**HOW TO COMPLETE THIS TASK**
Restate word for word the lines that run from the one containing "match s.searchSeed g with" to the last line of the data, both ends included.

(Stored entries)
++++++++
/-- SLICE_DISABLE (R280): a write of FLW_SLICE_CTRL with EN = 0. -/
def execSliceDisable (who : Agent) (slice : Nat) (v : Word) (s : State) : Host.Outcome State Fault Refusal :=
  .next (s.sliceCtrlWrite who slice v)

/-! ### Expiry and removal (R274 to R276, R304, R310) -/

/-- The age of a record (R274, R304). -/
def State.recAge (s : State) (c key : Nat) (r : BitVec 1024) : Nat :=
  let own := ageMs s.todMs (FlowRec.LAST_SEEN.get r)
  if isOut (s.role c) && s.clsOn Fld.FLW_SVC_CFG_INBOUND_REFRESH c && FlowRec.LINK_VALID.on r then
    let i := s.inOf c key r
    match s.getRec i.1 i.2 with
    | some q => min own (ageMs s.todMs (FlowRec.LAST_SEEN.get q))
    | none => own
  else own

/-- The walk reads the IN record of an OUT record as well (R304). -/
def State.readsIn (s : State) (c key : Nat) : Bool :=
  isOut (s.role c) && s.clsOn Fld.FLW_SVC_CFG_INBOUND_REFRESH c && (s.getRec c key).any (fun r => FlowRec.LINK_VALID.on r)

/-- The expiry walk leaves a record alone (R274, R304, R305, R325). -/
def State.walkSkips (s : State) (c key : Nat) (r : BitVec 1024) : Bool :=
  s.chained c key || FlowRec.SVC_WAIT.on r || FlowRec.STATE.get r == 3 || isIn (s.role c) || s.isUe c r
    || (s.role c == 6 && SubRec.BINDINGS.get r != 0) || (s.standby && FlowRec.MIRRORED.on r)
    || (match s.way c key with | some w => !w.live | none => false)

/-- The expiry walk looks at one record: at its cache copy where it is resident, and at the harbour copy, whose read may fail,
otherwise. -/
def State.walkRecord (s : State) (bad : Option Nat) (c key : Nat) : State :=
  match s.getRec c key with
  | none => s
  | some r =>
    let i := s.recIdx c key
    if s.walkSkips c key r then s
    else if (s.liveWay c key).isNone ∧ (s.wheyFind c key).isNone ∧ (bad = some (i % 32) ∨ s.harbourOk (recAddr c i) = false) then s.recordLost c key i
    else
      let closing := FlowRec.STATE.get r == 2
      let limit := (if closing then s.cls Fld.FLW_CLASS_TIME_CLOSE_S c else s.cls Fld.FLW_CLASS_TIME_IDLE_S c) * 1000
      if limit ≤ s.recAge c key r then s.startRemoval c key (if closing then 2 else 1) none
      else
        let act := s.rd Fld.FLW_ACTIVE_TIME_ACTIVE_S 0 c
        let due := (act != 0 && decide (act * 1000 ≤ ageMs s.todMs (FlowRec.EXP_TIME.get r))) || FlowRec.PKTS.get r == 2 ^ 40 - 1
        if s.ipfixOn c && due then
          let (t, ok) := s.ipfixQueue c r 2
          if ok then (t.modRec c key (fun x => exportedRec x s.todMs)).mirrorRec c key true else t
        else s

/-- EXPIRY_VISIT (R274, Table 9.4): the walk visits its next group, evenly over its period, charged 128 bytes of the keeper share for each
record; in which slot a record fails its check when it is read is a free value (log entry 3). -/
def execExpiryVisit (s : State) : Host.Outcome State Fault Refusal :=
  match s.flw.walkPos with
  | none => .next s
  | some g =>
    if s.now * 2097152 < s.flw.walkFrom * 2097152 + g * (s.rd Fld.FLW_EXPIRY_CFG_PERIOD_S * sClk) then .next s
    else
    let rs := s.groupRecords g
    let ins := rs.filter (fun (e : Nat × Nat) => s.readsIn e.1 e.2)
    let (t, go) := s.charge 0 actKeeper (128 * (rs.length + ins.length)) (2 ^ 43 + g)
    if go then
      let t0 := rs.foldl (fun (u : State) (e : Nat × Nat) => u.hbSend .keeper 2 2 false (recAddr e.1 (s.recIdx e.1 e.2)) 128) t.draw
      let u := rs.foldl (fun u e => u.walkRecord (Config.freeSlot t.fresh) e.1 e.2) t0
      if g + 1 < 2097152 then .next { u with flw := { u.flw with walkPos := some (g + 1) } }
      else if u.flw.walkDue then .next { u with flw := { u.flw with walkPos := some 0, walkDue := false, walkFrom := u.now } }
      else .next { u with flw := { u.flw with walkPos := none } }
    else .next t

/-- EXPIRY_PERIOD_START (R274): with WALK_EN a walk starts each PERIOD_S; one that finds the last walk running makes the next
start as soon as that finishes. -/
def execExpiryPeriodStart (s : State) : Host.Outcome State Fault Refusal :=
  if s.on Fld.FLW_EXPIRY_CFG_WALK_EN && decide (s.flw.walkAt ≤ s.now) then
    let t := { s with flw := { s.flw with walkAt := s.now + s.rd Fld.FLW_EXPIRY_CFG_PERIOD_S * sClk } }
    match s.flw.walkPos with
    | none => .next { t with flw := { t.flw with walkPos := some 0, walkDue := false, walkFrom := s.now } }
    | some _ => .next (({ t with flw := { t.flw with walkDue := true } }).raise Ev.FLW_EXPIRY_OVERRUN)
  else .next s

/-- REMOVAL_COMMIT (R276, R305, R314): a removal that waits for nothing any more commits. -/
def execRemovalCommit (cls key : Nat) (s : State) : Host.Outcome State Fault Refusal :=
  match s.flw.removals.find? (fun y => y.cls == cls && y.key == key) with
  | some x => if s.removalReady x then .next (s.commitRemoval x) else .next s
  | none => .next s

/-- FLOW_DELETE (R275, R305): remove a record; an IN or subscriber record, and a UE record, is not found. -/
def execFlowDelete (tag cls key : Nat) (s : State) : Host.Outcome State Fault Refusal :=
  if !s.mbxRuns tag opFlowDelete then .next s
  else if s.standby then .next (s.reply tag .busy 0 0 0 true)
  else
    match s.getRec cls key with
    | some r =>
      if cls = 0 ∨ isIn (s.role cls) = true ∨ s.role cls = 6 ∨ s.isUe cls r = true then .next (s.reply tag .notFound 0 0 0 true)
      else if s.flw.removals.any (fun y => y.cls == cls && y.key == key) then
        .next { s with flw := { s.flw with removals := s.flw.removals.map (fun y =>
          if y.cls = cls ∧ y.key = key ∧ y.tag = none then { y with tag := some tag } else y) } }
      else .next (s.startRemoval cls key 3 (some tag))
    | none => .next (s.reply tag .notFound 0 0 0 true)

/-- FLOW_READ (R309): the host reads a record. -/
def execFlowRead (tag cls key : Nat) (s : State) : Host.Outcome State Fault Refusal :=
  .next (s.mbxOp tag opFlowRead (fun t =>
    if t.standby then (t, ⟨.busy, 0, 0⟩)
    else match (if cls = 0 then none else t.getRec cls key) with
      | some r => (t, ⟨.ok, 0, r.toNat⟩)
      | none => (t, ⟨.notFound, 0, 0⟩)))

/-! ### Disable and seed restore -/

/-- Every curd slice is on (R280). -/
def State.slicesOn (s : State) : Bool := (List.range 4).all (fun k => s.on Fld.FLW_SLICE_CTRL_EN k)

/-- A write of FLW_CTRL (R279, R280). -/
def State.flwCtrlWrite (s : State) (who : Agent) (pipe : Nat) (v : Word) : State :=
  s.ctrlWrite who Reg.FLW_CTRL Fld.FLW_CTRL_EN Fld.FLW_CTRL_QUIET pipe v (100 * usClk) (s.on Fld.PRS_CTRL_EN pipe)
    (Fld.FLW_CTRL_EN.onIn v && !s.slicesOn) id

/-- FLW_DISABLE (R279): a write of FLW_CTRL with EN = 0. -/
def execFlwDisable (who : Agent) (pipe : Nat) (v : Word) (s : State) : Host.Outcome State Fault Refusal :=
  .next (s.flwCtrlWrite who pipe v)

/-- A group for which no seed is consistent with its records has them cleared (R273). -/
def State.clearGroup (s : State) (g : Nat) : State :=
  (s.groupRecords g).foldl (fun t e =>
    let u := match t.getRec e.1 e.2 with | some r => t.notifyEnd e.1 e.2 (lostRec r) 5 | none => t
    ((u.dropNew e.1 e.2).bump .FLW_ADOPT_FAIL (groupSlice g)).raise Ev.FLW_ADOPT_FAIL) s

/-- SEED_RESTORE (Table 9.4, R273): `how` 0 finds a seed's ECC failing and locks the group; 1 restores it from the shadow copy
and unlocks the group; 2 recovers it by search, or clears the records when there is none. -/
def execSeedRestore (g how : Nat) (s : State) : Host.Outcome State Fault Refusal :=
  match how with
  | 0 => .next ((s.setLocked g (some true)).raise Ev.FLW_SEED_ECC .device (groupSlice g) g)
  | 1 => if Sparse.find s.flw.locked g = some true then .next ((s.putSeed g (Sparse.get s.flw.seedCopy g 0)).setLocked g none) else .next s
  | _ =>
    if Sparse.find s.flw.locked g = some true then
      match s.searchSeed g with
      | some sd => .next ((s.putSeed g sd).setLocked g none)
      | none => .next ((s.clearGroup g).setLocked g none)
    else .next s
++++++++
**RESPONSE**
      match s.searchSeed g with
      | some sd => .next ((s.putSeed g sd).setLocked g none)
      | none => .next ((s.clearGroup g).setLocked g none)
    else .next s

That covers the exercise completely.